Film About a Father Who, Queen of the Capital | Slamdance 2020
by Phil Guie
February 27, 2020
Our 2020 Slamdance Film Festival coverage includes a pair of documentaries featuring very different types of protagonists, settings, and filmic styles, but they share something integral in common: both are portraits of unconventional families. Post-Slamdance, these two films will be making their way across the festival circuit (one, Film About a Father Who, recently had its New York City premiere at the Museum of Modern Art’s Doc Fortnight earlier this month), and both are worth your time.
(Feel free to also check out our feature on a trio of Slamdance documentaries reflecting on the challenges facing the county here.)
Daring and intimate, Film About a Father Who probes the life and times of the filmmaker’s father, erstwhile hotelier, and playboy Ira Sachs Sr. Director Lynne Sachs assembles a collage using more than three decades worth of home videos, which often result in a raw and ragged look. Yet there is also an undeniable sense of immediacy from having the principals involved in her father’s series of broken marriages and illicit affairs speaking directly to the camera; some have vivid enough personas that they seem bigger than life.
Sachs presents multiple perspectives by liberally jumping backwards and forwards in time, capturing Ira at different ages and points in his life. In doing so, the film doesn’t draw attention to how he changes so much as what stays the same: how he seems cut off from his own emotions, never running too hot or cool. The theme of numerous observations also applies to the interviews of past wives, lovers, children both legitimate and illegitimate, and, perhaps most unforgettably, Ira’s mother, each of whom contribute a different facet to what is ultimately a complex portrait of a serial philanderer who simultaneously had multiple families.
At the same time Ira is being deconstructed, the film builds toward an epiphany about the nature of family via a parallel narrative involving Sachs and her two siblings from Ira’s first marriage. They recount how they first learned about their father’s affairs, how they subsequently navigated his existence as the Hugh Hefner of Park City, Utah, and how alienating it was for the Sachs children as he cycled through women.

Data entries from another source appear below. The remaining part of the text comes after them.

-- ==== Sys2Proof/Laws/Memory.lean ====
section
/-! SUPPORT. The message memory: a read after a write, the canonical form, and the bytes of one port datum. -/

namespace Sys2Proof.Machine

/-- Every listed address of `m` is at least `a`. -/
theorem Memory.wf_cons {c : Host.Cell} {m : Memory} : Memory.wf (c :: m) ↔ (∀ e ∈ m, c.1 < e.1) ∧ Memory.wf m :=
  List.pairwise_cons

/-- An address of the memory after a write is the written one or was listed before. -/
theorem Memory.mem_write {m : Memory} {a : Nat} {b : Byte} {c : Host.Cell} (h : c ∈ m.write a b) :
    c = (a, b) ∨ c ∈ m := by
  induction m with
  | nil => simpa [Memory.write] using h
  | cons e m ih =>
    obtain ⟨k, v⟩ := e
    simp only [Memory.write] at h
    split at h
    · simpa using h
    · split at h
      · rcases List.mem_cons.1 h with h | h
        · exact .inl h
        · exact .inr (List.mem_cons_of_mem _ h)
      · rcases List.mem_cons.1 h with h | h
        · exact .inr (h ▸ List.mem_cons_self)
        · exact (ih h).imp id (List.mem_cons_of_mem _)

/-- A write keeps the canonical form. -/
theorem Memory.write_wf {m : Memory} (h : m.wf) (a : Nat) (b : Byte) : (m.write a b).wf := by
  induction m with
  | nil => simp [Memory.write, Memory.wf]
  | cons e m ih =>
    obtain ⟨k, v⟩ := e
    obtain ⟨hk, hm⟩ := Memory.wf_cons.1 h
    simp only [Memory.write]
    split
    · rename_i hak
      refine Memory.wf_cons.2 ⟨fun e he => ?_, h⟩
      rcases List.mem_cons.1 he with rfl | he
      · exact hak
      · exact Nat.lt_trans hak (hk e he)
    · split
      · rename_i hak
        subst hak
        exact Memory.wf_cons.2 ⟨hk, hm⟩
      · refine Memory.wf_cons.2 ⟨fun e he => ?_, ih hm⟩
        rcases Memory.mem_write he with rfl | he
        · show k < a
          omega
        · exact hk e he

/-- An address at or below every listed one, and different from the first, is not listed. -/
theorem Memory.read?_eq_none {m : Memory} {a : Nat} (h : ∀ c ∈ m, a < c.1) : m.read? a = none := by
  induction m with
  | nil => rfl
  | cons e m ih =>
    obtain ⟨k, v⟩ := e
    have hk : a < k := h (k, v) List.mem_cons_self
    simp only [Memory.read?]
    rw [if_neg (by omega)]
    exact ih fun c hc => h c (List.mem_cons_of_mem _ hc)

/-- Reading after a write: the written byte at its address, every other address as before. -/
theorem Memory.read?_write (m : Memory) (a : Nat) (b : Byte) (x : Nat) :
    (m.write a b).read? x = if x = a then some b else m.read? x := by
  induction m with
  | nil => simp [Memory.write, Memory.read?, eq_comm]
  | cons e m ih =>
    obtain ⟨k, v⟩ := e
    simp only [Memory.write]
    split
    · rename_i hak
      simp only [Memory.read?]
      by_cases hxa : x = a
      · simp [hxa]
      · rw [if_neg (by omega), if_neg hxa]
    · split
      · rename_i hak
        subst hak
        simp only [Memory.read?]
        by_cases hxa : x = a
        · simp [hxa]
        · rw [if_neg (by omega), if_neg hxa, if_neg (by omega)]
      · simp only [Memory.read?, ih]
        by_cases hkx : k = x
        · rw [if_pos hkx, if_pos hkx, if_neg (by omega)]
        · rw [if_neg hkx, if_neg hkx]

theorem Memory.mem_writeBytes {bs : List Byte} {m : Memory} {a : Nat} {c : Host.Cell}
    (h : c ∈ m.writeBytes a bs) : (a ≤ c.1 ∧ c.1 < a + bs.length) ∨ c ∈ m := by
  induction bs generalizing m a with
  | nil => exact .inr h
  | cons b bs ih =>
    simp only [Memory.writeBytes] at h
    simp only [List.length_cons]
    rcases ih h with h | h
    · exact .inl ⟨by omega, by omega⟩
    · rcases Memory.mem_write h with rfl | h
      · exact .inl ⟨Nat.le_refl _, by simp⟩
      · exact .inr h

/-- Writing a run of bytes keeps the canonical form. -/
theorem Memory.writeBytes_wf {bs : List Byte} {m : Memory} (h : m.wf) (a : Nat) : (m.writeBytes a bs).wf := by
  induction bs generalizing m a with
  | nil => exact h
  | cons b bs ih => exact ih (Memory.write_wf h a b) (a + 1)

/-- Reading after a run of bytes was written at `a`. -/
theorem Memory.read?_writeBytes (bs : List Byte) (m : Memory) (a x : Nat) :
    (m.writeBytes a bs).read? x =
      if a ≤ x ∧ x < a + bs.length then bs[x - a]? else m.read? x := by
  induction bs generalizing m a with
  | nil => simp [Memory.writeBytes]
  | cons b bs ih =>
    simp only [Memory.writeBytes, ih, List.length_cons, Memory.read?_write]
    by_cases h1 : a + 1 ≤ x ∧ x < a + 1 + bs.length
    · rw [if_pos h1, if_pos (by omega)]
      have : x - a = (x - (a + 1)) + 1 := by omega
      rw [this, List.getElem?_cons_succ]
    · rw [if_neg h1]
      by_cases h2 : x = a
      · subst h2
        simp
      · rw [if_neg h2, if_neg (by omega)]

@[simp] theorem laneBytes_length (d : Word) : (laneBytes d).length = 8 := rfl

theorem laneBytes_getElem? (d : Word) (k : Nat) (hk : k < 8) : (laneBytes d)[k]? = some (byteOf d k) := by
  have : k = 0 ∨ k = 1 ∨ k = 2 ∨ k = 3 ∨ k = 4 ∨ k = 5 ∨ k = 6 ∨ k = 7 := by omega
  rcases this with rfl | rfl | rfl | rfl | rfl | rfl | rfl | rfl <;> rfl

/-- What the message memory reads after the eight bytes of a datum were stored at `a`. -/
theorem readMsg_withLaneBytes (s : State) (a : Nat) (d : Word) (x : Nat) :
    (s.withMSG (s.MSG.writeBytes a (laneBytes d))).readMsg x =
      if a ≤ x ∧ x < a + 8 then byteOf d (x - a) else s.readMsg x := by
  show (match (s.MSG.writeBytes a (laneBytes d)).read? x with
    | some b => b
    | none => Config.msgUnspecified s.msgDraw x) = _
  rw [Memory.read?_writeBytes, laneBytes_length]
  by_cases h : a ≤ x ∧ x < a + 8
  · rw [if_pos h, if_pos h, laneBytes_getElem? d _ (by omega)]
  · rw [if_neg h, if_neg h]
    rfl

end Sys2Proof.Machine
end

The director’s attitude toward her father—who in the present day has become elderly and senile and, as such, even more enigmatic than he had been in earlier years—never approaches hostile, but she reserves most of her genuine warmth for her brothers, sisters, and half-siblings. Some are considerably younger than her and were kept secret from her. As the camera frames them side-by-side with Sachs, it lingers on their faces as if to marvel at the physical traits they all share.

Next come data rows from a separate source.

-- ==== Sys2Proof/Tests/Slice0.lean ====
section
/-! SUPPORT. Tests of the model's own: the operand check refuses ill-formed commands, every command's word decodes to it,
single steps give the values of 95_test_vectors.md and 95_test_vectors_permute_hash.md, and one witness for every
statement that has hypotheses. The expected values are the spec's; the vector is named in each comment. -/

namespace Sys2Proof.Tests

open Sys2Proof Sys2Proof.Machine Sys2Proof.Claims

/-- The next state of an outcome (the reset state for a stop, which no step answers). -/
def after (o : Host.Outcome State Fault Refusal) : State :=
  match o with
  | .next t => t
  | .fault _ => State.reset
  | .refused _ => State.reset

/-- The state after the host does one event. -/
def issue (e : Event) (s : State) : State := after (step (s.withHost [e]))

/-- The last response given. -/
def lastResponse (s : State) : Option Response := s.responses.getLast?

/-- The message bytes from offset 0 on, as memory cells. -/
def cells : Nat → List Byte → Memory
  | _, [] => []
  | a, b :: bs => (a, b) :: cells (a + 1) bs

/-- "abc" loaded, no fault pending. -/
def abc : State := { State.reset with LEN := 3#64, MSG := cells 0 [0x61#8, 0x62#8, 0x63#8] }

/-- "Hello World" loaded. -/
def hello : State :=
  { State.reset with
    LEN := 11#64
    MSG := cells 0 [0x48#8, 0x65#8, 0x6c#8, 0x6c#8, 0x6f#8, 0x20#8, 0x57#8, 0x6f#8, 0x72#8, 0x6c#8, 0x64#8] }

/-- A length no command of an engine with 4096 bytes of message memory accepts. -/
def long : State := { State.reset with LEN := 4097#64 }

/-- A fault pending. -/
def faulted : State := { State.reset with ERR := .illegalCommand, LEN := 3#64 }

/-! ## The operand check -/

theorem test_wellFormed_castep_256_refused : (Instr.castep 256).wellFormed = false := by decide
theorem test_wellFormed_castep_255 : (Instr.castep 255).wellFormed = true := by decide

/-! ## Decoding (V-ENC-1, V-ENC-2; 30_encoding.md R72) -/

theorem test_decode_nop : decodeTableWord 32 0x00000000 = some .nop := by decide
theorem test_decode_clear : decodeTableWord 32 0x01000000 = some .clear := by decide
theorem test_decode_seed : decodeTableWord 32 0x10000000 = some .seed := by decide
theorem test_decode_castep_0 : decodeTableWord 32 0x11000000 = some (.castep 0) := by decide
theorem test_decode_castep_64 : decodeTableWord 32 0x11000040 = some (.castep 64) := by decide
theorem test_decode_init : decodeTableWord 32 0x12000000 = some .init := by decide
theorem test_decode_padblk : decodeTableWord 32 0x20000000 = some .padblk := by decide
theorem test_decode_absorb : decodeTableWord 32 0x21000000 = some .absorb := by decide
theorem test_decode_rcgen : decodeTableWord 32 0x30000000 = some .rcgen := by decide
theorem test_decode_sbox : decodeTableWord 32 0x31000000 = some .sbox := by decide
theorem test_decode_wstep : decodeTableWord 32 0x32000000 = some .wstep := by decide
theorem test_decode_round : decodeTableWord 32 0x33000000 = some .round := by decide
theorem test_decode_permute : decodeTableWord 32 0x34000000 = some .permute := by decide
theorem test_decode_hash : decodeTableWord 32 0x40000000 = some .hash := by decide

Eventually, all of Ira’s progeny come together to ponder weighty themes—whether or not they share a parent is enough to make them family. But the documentary seems to argue that due to the complexity of familial bonds, only those caught inside should get to define them. That’s a universal message that will resonate with most viewers, who will likely find Sachs’s objective considerably more admirable than her main subject.